7. The underwater building with the inverted pile and the construction method thereof according to claim 6, wherein the structure (3) comprises a deep water building (1A), the construction device (5) comprises a deep water construction device (51), and the deep water construction device (51) comprises an underwater device (5A) and a surface ship (10);

the underwater device (5A) positioned under the water comprises a frame (5A-1), an underwater screw (5A-2), an underwater lifting support (5A-3) and a locking device (5A-4), wherein the underwater screw (5A-2), the underwater lifting support (5A-3) and the locking device (5A-4) are all arranged on the frame (5A-1), and the structure (3) and the frame (5A-1) are temporarily locked together through the locking device (5A-4);

the surface ship (10) comprises a hull (10-1), a propeller device (10A 1) and a hoisting device (10A 2); the propeller device (10A 1) and the hoisting device (10A 2) are both arranged on the ship body (10-1), and the hoisting device (10A 2) is used for hanging the frame (5A-1) on the ship body (10-1);

the structure (3) is initially floated and transported in place on the water surface or in the water through a propeller device (10A 1), and then the frame (5A-1) is initially sunk in place through a winding device (10A 2); the horizontal position of the structure (3) is adjusted through the underwater screw propeller (5A-2), and then the frame (5A-1) is supported on the water bottom through the underwater lifting support (5A-3), so that the adjustment of the horizontal and height positions of the structure (3) is realized, and the accurate positioning of the structure (3) is ensured;

after the deep water building (1A) is constructed, the structure (3) is separated from the frame (5A-1) through the locking device (5A-4), and the frame (5A-1) is reset to the ship body (10-1) through the hoisting device (10A 2).

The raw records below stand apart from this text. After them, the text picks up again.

/-- ACK_TIMEOUT: no answer within ACK_TIMEOUT µs makes the grant STALE and ends the sender's PUSH or transfer (R386). -/
def execAckTimeout (tag : Nat) (st : State) : Out1 :=
  match st.sentOf tag with
  | none => .next st
  | some x =>
    if 64 ≤ x.grant then .next st
    else
      let fn := st.sentField x
      let st := st.until (x.time + 1000 * st.rf (Reg.MSH_CTL fn) 15 0)
      let g := st.grantOf x.holder x.grant
      let st := st.dropSent tag
      let st := if g.state = 1 && g.same x.use then st.setGrant x.holder x.grant { g with state := 2 } else st
      let st := st.endUse x.use
      let st := if x.holder < 400 then
          st.addSat (Reg.MSH_GRANT_STATUS (x.holder / 4) (x.holder % 4)) 31 0 1 else st
      .next (st.jobDone x (some 0xFF) 0)

/-! ## The deposit port (R384, R385) -/

/-- Answer a deposit from its owner's side. -/
def State.depositReply (st : State) (fn unit : Nat) (m : Msg) (kind status units : Nat) : State :=
  st.send fn { kind := kind, part := m.part, srcUnit := unit, tag := m.tag, dst := unitDst m.srcFn m.srcUnit,
               window := m.window, wgen := m.wgen, status := status, units := units }

/-- The first test of R384 that fails, as the reason of R385, if any. -/
def State.depositFault (st : State) (w : Window) (m : Msg) : Option Nat :=
  if w.state = 2 then some 6
  else if w.state ≠ 1 then some 1
  else if m.wgen ≠ w.gen then some 2
  else if !inRange w.base w.size m.dst (64 * m.len) then some 3
  else if !st.isHolder w m then some 4
  else if w.scrip < w.outstanding + m.len then some 5
  else none

/-- A deposit into a store or a sensor port's output buffer whose window table has key `k`. -/
def State.depositAt (st : State) (fn slot : Nat) (m : Msg) : State :=
  let k := ownerKey fn slot
  let n := 64 * m.len
  let w := st.matchWindow k m
  let x := st.window k w
  let unit := if slot < 4 then slot else 7
  match st.depositFault x m with
  | some r =>
    let st := st.setWindow k w { x with refused := satN 32 (x.refused + 1) }
    let st := if slot < 4 then st.addSat (Reg.MSH_WIN_STATUS fn slot) 31 0 1 else st
    st.depositReply fn unit m 3 r m.len
  | none =>
    let units := if x.mode = 0 then m.len else 0
    let st := st.setWindow k w { x with outstanding := x.outstanding + m.len - units, deposited := x.deposited + n }
    /- the owner's cache is looked up: a hit makes the cached line dirty, a miss leaves the cache as it is (R348) -/
    let st := if slot < 4 && !isNear m.dst then
        let steps := st.rf (Reg.STO_NSP_CFG fn slot) 2 0
        (List.range ((n + 127) / 128 + 1)).foldl (fun st i =>
          let l := addrOff m.dst / 128 + i
          let c := st.core fn slot
          if steps = 0 || decide (addrOff m.dst + n ≤ l * 128) then st
          else if c.cache.any (fun e => e.2.line = l) then st.cacheTouch fn slot l true
          else st.add (Reg.STO_CACHE_MISSES fn slot) 63 0 1) st
      else st
    let st := st.store m.dst m.data
    let st := if 4 ≤ slot then
        let port := ((List.range 8).find? (fun q => Config.snpField q = fn && q % 2 = (slot - 0x20) / 2)).getD 8
        st.snpArrive port (slot % 2) (m.dst - x.base) n
      else st
    st.depositReply fn unit m 2 0 units

/-- A deposit into a copy window (R496): written to host memory as the VF's DMA writes, poison as EP (R436). -/
def State.depositCopy (st : State) (m : Msg) : State :=
  let p := addrFn m.dst - 0xE0
  let w := m.dst / 2 ^ 34 % 64
  let off := m.dst % 2 ^ 34
  match (st.part p).copyWins.find? (fun e => e.1 = w) with
  | none => st.depositReply st.anchor 5 m 3 1 m.len
  | some (_, addr, len, num, _) =>
    let who := st.item num
    let r := if m.wgen ≠ 0 then some 2
      else if len < off + 64 * m.len then some 3
      else if !who.any (fun y => y.fn = m.srcFn && y.slot = m.srcUnit) then some 4
      else if 512 < m.len then some 5 else none
    match r with
    | some r => st.depositReply st.anchor 5 m 3 r m.len
    | none => (st.dmaWrite (p + 1) (addr + off) m.data m.poison true).depositReply st.anchor 5 m 2 0 m.len

/-- A deposit into the remote aperture of port `p` (R406, R407): tested against the remote-grant slot, rewritten, and sent
to the peer under a tag of the port. -/
def State.depositRemote (st : State) (p : Nat) (m : Msg) : State :=
  let r := m.dst / 2 ^ 24 % 65536
  let off := m.dst % 2 ^ 24
  let fn := Config.kvlField p
  let g := st.rgrant p r
  let bad := if 64 ≤ r || g.state = 0 then some 1
    else if m.wgen ≠ g.wgen then some 2
    else if g.size < off + 64 * m.len then some 3
    else if g.holderFn ≠ m.srcFn || g.holderSlot ≠ m.srcUnit then some 4 else none
  match bad, st.kvlFreeTag p with
  | some s, _ => st.depositReply fn 6 m 3 s m.len
  | none, none => st
  | none, some t =>
    let st := st.kvlAddTag p { idx := t, kind := 1, tag := m.tag, fn := m.srcFn, unit := m.srcUnit, slot := r, units := m.len }
    let st := st.setRgrant p r { g with inflight := g.inflight + 1, sent := g.sent + 64 * m.len }
    st.kvlQueue p { m with dst := g.peerBase + off, window := g.peerWindow, tag := t }

/-- DEPOSIT: a deposit that has reached its destination is tested, written and answered (R384, R385). -/
def execDeposit (m : Msg) (st : State) : Out1 :=
  if m.kind ≠ 1 || st.depositHeld m then .next st
  else st.onArrived m (fun st =>
    let f := addrFn m.dst
    let o := addrOff m.dst
    if 0xE0 ≤ f then st.depositCopy m
    else if 0xC0 ≤ f then st.depositRemote (f - 0xC0) m
    else if isNear m.dst then st.depositAt f ((o - 0x100000000) / 0x400000) m
    else if o < 0xC000000 then
      let s := st.granSlot f (o / 0x1000000)
      if s = 0xFF then st.depositReply f 4 m 3 1 m.len else st.depositAt f s m
    else st.depositAt f (0x20 + (o - 0x900000000) / 0x8000) m)

/-! ## Grants, closes and scrip (R381, R384, R387) -/

/-- Key of the grant table of a unit that holds grants: a core slot, a VF of the message's partition, an input route of a
sensor port (R556). -/
def unitHolder (fn unit part : Nat) : Option Nat :=
  if unit < 4 then some (coreHolder fn unit)
  else if unit = 5 then some (vfHolder (part + 1))
  else if 16 ≤ unit && unit < 20 then
    ((List.range 8).find? (fun q => Config.snpField q = fn && q % 2 = (unit - 16) / 2)).map (fun q => snpHolder q (unit % 2))
  else none

/-- Number of entries of a grant table. -/
def grantCount (h : Nat) : Nat := if 3000 ≤ h then 1 else 64

/-- The owner's slot code that a GRANT carries into its holder's entry: a sensor port's output route is known by its
buffer (R380). -/
def grantSlot (m : Msg) : Nat := if m.srcUnit = 7 then 0x20 + (addrOff m.a - 0x900000000) / 0x8000 else m.srcUnit

/-- A GRANT that has reached Kevenlink port `p` goes to the peer under a tag of its own, beside those of the outbound tag table
(R407, R408). The WIN_OPEN item completes, for the peer answers only a refusal, which then closes the window (R381). -/
def State.grantToPeer (st : State) (p : Nat) (m : Msg) : State :=
  let x := st.kvlPort p
  let mine (t : KvlTag) : Bool := t.kind = 4 && t.fn = m.srcFn && t.unit = m.srcUnit && t.units = m.window
  let t := ((x.outTags.find? mine).map (·.idx)).getD
    (((List.range (x.outTags.length + 1)).find? (fun i => !x.outTags.any (fun e => e.idx = 1024 + i))).getD 0 + 1024)
  let st := st.setKvl p { x with outTags := x.outTags.filter (fun e => !mine e) ++
    [{ idx := t, kind := 4, tag := m.tag, fn := m.srcFn, unit := m.srcUnit, slot := 64, units := m.window }] }
  let peer := (st.window (ownerKey m.srcFn (grantSlot m)) m.window).peerDst
  let st := st.kvlQueue p { m with dst := peer, tag := t }
  match st.sentOf m.tag with
  | some e => st.jobDone e none 0
  | none => st

/-- A CLOSE that has reached Kevenlink port `p` goes to the peer; its GRANT awaits no answer any more (R408). -/
def State.closeToPeer (st : State) (p : Nat) (m : Msg) : State :=
  let x := st.kvlPort p
  let mine (t : KvlTag) : Bool := t.kind = 4 && t.fn = m.srcFn && t.unit = m.srcUnit && t.units = m.window
  let tags := (x.outTags.filter mine).map (·.tag)
  let st := st.setKvl p { x with outTags := x.outTags.filter (fun e => !mine e) }
  let st := tags.foldl (fun st t => st.dropSent t) st
  st.kvlQueue p m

8. The underwater building with the inverted pile and the construction method thereof according to claim 7, wherein the construction device (5) comprises a shallow water construction device (52), the shallow water construction device (52) comprises a water surface platform (11), and the water surface platform (11) comprises a platform body (11-1), a platform propeller (11 A1), a platform winch (11 A2) and a platform lifting support (11 A3); the platform propeller (11A 1), the platform winch (11A 2) and the platform lifting support (11A 3) are all arranged on the platform body (11-1), the vertical surface of the platform body (11-1) is in an inverted U shape, and the top view is in an I shape;

the platform winch (11A 2) hangs the structure (3) on the platform body (11-1), the structure (3) floats to a set position in the horizontal direction through the platform propeller (11A 1), and then the structure (3) is sunk to the set position through the platform winch (11A 2);

the platform lifting support (11A 3) is positioned at four corners of the top view I-shaped platform body (11-1), the platform body (11-1) is supported at the water bottom through the platform lifting support (11A 3), the adjustment of the horizontal and height positions of the structure (3) is realized, and the water bottom positioning of the structure (3) is completed.

9. The underwater building with the inverted pile and the construction method thereof according to claim 4, wherein the structure (3) comprises a chamber body (3B) and an in-out cylinder (3C) for personnel to enter and exit, the pile chamber (3A) is a component part of the chamber body (3B), the in-out cylinder (3C) comprises a transition cylinder (3C 1), an inner cover (3C 2) and an outer cover (3C 3), the transition cylinder (3C 1) is arranged between the inner cover (3C 2) and the outer cover (3C 3), and the inner cover (3C 2) is arranged between the chamber body (3B) and the in-out cylinder (3C); the operator enters the anhydrous chamber body (3B) through the access cylinder (3C) and completes the connection of the piles (4) and the structures (3) in the pile chamber (3A).